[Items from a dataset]
☆ ☆ ☆ ☆

-- ==== Sys2Proof/Machine/Numbers.lean ====
section
/-! DEFINITION. Number formats, Round, conversions and the functions of R64-R77. Exact values are sign, integer
mantissa and power of two; an irrational or repeating value carries a sticky last bit, which decides every rounding
and every exactness test as the exact value would. -/

namespace Sys2Proof.Machine

/-- An exact value: NaN (`sig` when its quiet bit is clear), an infinity, or (−1)^neg · m · 2^e. -/
inductive Val
  | nan (sig : Bool)
  | inf (neg : Bool)
  | fin (neg : Bool) (m : Nat) (e : Int)
deriving DecidableEq, Repr

/-- A floating format of R64: exponent and fraction widths, bias; `ieee` is false for E4M3. -/
structure Fmt where
  ew : Nat
  fw : Nat
  bias : Nat
  ieee : Bool
deriving DecidableEq, Repr

/-- binary64 (R64). -/
def Fmt.f64 : Fmt := ⟨11, 52, 1023, true⟩
/-- binary32 (R64). -/
def Fmt.f32 : Fmt := ⟨8, 23, 127, true⟩
/-- binary16 (R64). -/
def Fmt.f16 : Fmt := ⟨5, 10, 15, true⟩
/-- bfloat16 (R64). -/
def Fmt.bf16 : Fmt := ⟨8, 7, 127, true⟩
/-- E5M2 (R64). -/
def Fmt.e5m2 : Fmt := ⟨5, 2, 15, true⟩
/-- E4M3 (R64). -/
def Fmt.e4m3 : Fmt := ⟨4, 3, 7, false⟩
/-- XF40 (R64, R73). -/
def Fmt.xf40 : Fmt := ⟨8, 31, 127, true⟩

namespace Fmt
/-- P (R64). -/
def p (f : Fmt) : Nat := f.fw + 1
/-- Emin (R64). -/
def emin (f : Fmt) : Int := 1 - (f.bias : Int)
/-- The exponent of the largest finite value. -/
def emax (f : Fmt) : Int := if f.ieee then (f.bias : Int) else 8
/-- The largest finite value's significand at 2^(emax − P + 1): E4M3 stops at 1.75 (R64). -/
def maxSig (f : Fmt) : Nat := if f.ieee then 2 ^ f.p - 1 else 14
/-- The exponent field of all ones. -/
def expOnes (f : Fmt) : Nat := 2 ^ f.ew - 1
/-- The sign bit's weight. -/
def signW (f : Fmt) : Nat := 2 ^ (f.ew + f.fw)
/-- The sign. -/
def sgn (f : Fmt) (neg : Bool) : Nat := if neg then f.signW else 0
/-- The canonical NaN (R64, R65). -/
def nan (f : Fmt) : Nat := if f.ieee then f.expOnes * 2 ^ f.fw + 2 ^ (f.fw - 1) else 0x7F
/-- Infinity. -/
def inf (f : Fmt) (neg : Bool) : Nat := f.sgn neg + f.expOnes * 2 ^ f.fw
/-- The largest finite encoding. -/
def max (f : Fmt) (neg : Bool) : Nat :=
  f.sgn neg + (if f.ieee then f.expOnes * 2 ^ f.fw - 1 else 0x7E)
end Fmt

/-- The value an encoding stands for (R64, R65). -/
def Fmt.dec (f : Fmt) (w : Nat) : Val :=
  let fr := w % 2 ^ f.fw
  let ex := w / 2 ^ f.fw % 2 ^ f.ew
  let neg := w / f.signW % 2 == 1
  if ex = 0 then .fin neg fr (f.emin - f.fw)
  else if f.ieee && ex == f.expOnes then
    (if fr = 0 then .inf neg else .nan (fr < 2 ^ (f.fw - 1)))
  else if !f.ieee && ex == f.expOnes && fr == 7 then .nan false
  else .fin neg (2 ^ f.fw + fr) ((ex : Int) - f.bias - f.fw)

/-- RoundHalfEven(m · 2^e / 2^q) (R66). -/
def roundAt (m : Nat) (e q : Int) : Nat :=
  if q ≤ e then m * 2 ^ (e - q).toNat
  else
    let s := (q - e).toNat
    let n := m / 2 ^ s
    let r := m % 2 ^ s
    let h := 2 ^ (s - 1)
    if h < r || (r == h && n % 2 == 1) then n + 1 else n

/-- a · 2^i < b · 2^j. -/
def ltScaled (a : Nat) (i : Int) (b : Nat) (j : Int) : Bool :=
  if i ≤ j then a < b * 2 ^ (j - i).toNat else a * 2 ^ (i - j).toNat < b

/-- Round(v, f), with the flags it sets (R66). The two early tests answer values beyond every rounding boundary. -/
def Fmt.round (f : Fmt) (v : Val) : Nat × Fl :=
  match v with
  | .nan _ => (f.nan, 0)
  | .inf s => if f.ieee then (f.inf s, 0) else (f.max s, flOF ||| flIX)
  | .fin s m e =>
    if m = 0 then (f.sgn s, 0)
    else
      let eu : Int := (Nat.log2 m : Int) + e
      let ovf : Nat × Fl := (if f.ieee then f.inf s else f.max s, flOF ||| flIX)
      if f.emax + 1 < eu then ovf
      else if eu < f.emin - f.p - 1 then (f.sgn s, flUF ||| flIX)
      else
        let qu : Int := eu - f.p + 1
        let ru := roundAt m e qu
        if ltScaled f.maxSig (f.emax - f.p + 1) ru qu then ovf
        else
          let q : Int := (if eu < f.emin then f.emin else eu) - f.p + 1
          let r := roundAt m e q
          let inexact := e < q && m % 2 ^ (q - e).toNat != 0
          let tiny := inexact && ltScaled ru qu 1 f.emin
          (f.sgn s + ((q + f.p - 1 + f.bias).toNat * 2 ^ f.fw + r - 2 ^ f.fw),
            flIf inexact flIX ||| flIf tiny flUF)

☆ ☆ ☆ ☆

* _What is needed_:
A word-for-word restatement of all the records is required.

* _Exercise solution_:
-- ==== Sys2Proof/Machine/Numbers.lean ====
section
/-! DEFINITION. Number formats, Round, conversions and the functions of R64-R77. Exact values are sign, integer
mantissa and power of two; an irrational or repeating value carries a sticky last bit, which decides every rounding
and every exactness test as the exact value would. -/

namespace Sys2Proof.Machine

/-- An exact value: NaN (`sig` when its quiet bit is clear), an infinity, or (−1)^neg · m · 2^e. -/
inductive Val
  | nan (sig : Bool)
  | inf (neg : Bool)
  | fin (neg : Bool) (m : Nat) (e : Int)
deriving DecidableEq, Repr

/-- A floating format of R64: exponent and fraction widths, bias; `ieee` is false for E4M3. -/
structure Fmt where
  ew : Nat
  fw : Nat
  bias : Nat
  ieee : Bool
deriving DecidableEq, Repr

/-- binary64 (R64). -/
def Fmt.f64 : Fmt := ⟨11, 52, 1023, true⟩
/-- binary32 (R64). -/
def Fmt.f32 : Fmt := ⟨8, 23, 127, true⟩
/-- binary16 (R64). -/
def Fmt.f16 : Fmt := ⟨5, 10, 15, true⟩
/-- bfloat16 (R64). -/
def Fmt.bf16 : Fmt := ⟨8, 7, 127, true⟩
/-- E5M2 (R64). -/
def Fmt.e5m2 : Fmt := ⟨5, 2, 15, true⟩
/-- E4M3 (R64). -/
def Fmt.e4m3 : Fmt := ⟨4, 3, 7, false⟩
/-- XF40 (R64, R73). -/
def Fmt.xf40 : Fmt := ⟨8, 31, 127, true⟩

namespace Fmt
/-- P (R64). -/
def p (f : Fmt) : Nat := f.fw + 1
/-- Emin (R64). -/
def emin (f : Fmt) : Int := 1 - (f.bias : Int)
/-- The exponent of the largest finite value. -/
def emax (f : Fmt) : Int := if f.ieee then (f.bias : Int) else 8
/-- The largest finite value's significand at 2^(emax − P + 1): E4M3 stops at 1.75 (R64). -/
def maxSig (f : Fmt) : Nat := if f.ieee then 2 ^ f.p - 1 else 14
/-- The exponent field of all ones. -/
def expOnes (f : Fmt) : Nat := 2 ^ f.ew - 1
/-- The sign bit's weight. -/
def signW (f : Fmt) : Nat := 2 ^ (f.ew + f.fw)
/-- The sign. -/
def sgn (f : Fmt) (neg : Bool) : Nat := if neg then f.signW else 0
/-- The canonical NaN (R64, R65). -/
def nan (f : Fmt) : Nat := if f.ieee then f.expOnes * 2 ^ f.fw + 2 ^ (f.fw - 1) else 0x7F
/-- Infinity. -/
def inf (f : Fmt) (neg : Bool) : Nat := f.sgn neg + f.expOnes * 2 ^ f.fw
/-- The largest finite encoding. -/
def max (f : Fmt) (neg : Bool) : Nat :=
  f.sgn neg + (if f.ieee then f.expOnes * 2 ^ f.fw - 1 else 0x7E)
end Fmt

/-- The value an encoding stands for (R64, R65). -/
def Fmt.dec (f : Fmt) (w : Nat) : Val :=
  let fr := w % 2 ^ f.fw
  let ex := w / 2 ^ f.fw % 2 ^ f.ew
  let neg := w / f.signW % 2 == 1
  if ex = 0 then .fin neg fr (f.emin - f.fw)
  else if f.ieee && ex == f.expOnes then
    (if fr = 0 then .inf neg else .nan (fr < 2 ^ (f.fw - 1)))
  else if !f.ieee && ex == f.expOnes && fr == 7 then .nan false
  else .fin neg (2 ^ f.fw + fr) ((ex : Int) - f.bias - f.fw)

/-- RoundHalfEven(m · 2^e / 2^q) (R66). -/
def roundAt (m : Nat) (e q : Int) : Nat :=
  if q ≤ e then m * 2 ^ (e - q).toNat
  else
    let s := (q - e).toNat
    let n := m / 2 ^ s
    let r := m % 2 ^ s
    let h := 2 ^ (s - 1)
    if h < r || (r == h && n % 2 == 1) then n + 1 else n

/-- a · 2^i < b · 2^j. -/
def ltScaled (a : Nat) (i : Int) (b : Nat) (j : Int) : Bool :=
  if i ≤ j then a < b * 2 ^ (j - i).toNat else a * 2 ^ (i - j).toNat < b

/-- Round(v, f), with the flags it sets (R66). The two early tests answer values beyond every rounding boundary. -/
def Fmt.round (f : Fmt) (v : Val) : Nat × Fl :=
  match v with
  | .nan _ => (f.nan, 0)
  | .inf s => if f.ieee then (f.inf s, 0) else (f.max s, flOF ||| flIX)
  | .fin s m e =>
    if m = 0 then (f.sgn s, 0)
    else
      let eu : Int := (Nat.log2 m : Int) + e
      let ovf : Nat × Fl := (if f.ieee then f.inf s else f.max s, flOF ||| flIX)
      if f.emax + 1 < eu then ovf
      else if eu < f.emin - f.p - 1 then (f.sgn s, flUF ||| flIX)
      else
        let qu : Int := eu - f.p + 1
        let ru := roundAt m e qu
        if ltScaled f.maxSig (f.emax - f.p + 1) ru qu then ovf
        else
          let q : Int := (if eu < f.emin then f.emin else eu) - f.p + 1
          let r := roundAt m e q
          let inexact := e < q && m % 2 ^ (q - e).toNat != 0
          let tiny := inexact && ltScaled ru qu 1 f.emin
          (f.sgn s + ((q + f.p - 1 + f.bias).toNat * 2 ^ f.fw + r - 2 ^ f.fw),
            flIf inexact flIX ||| flIf tiny flUF)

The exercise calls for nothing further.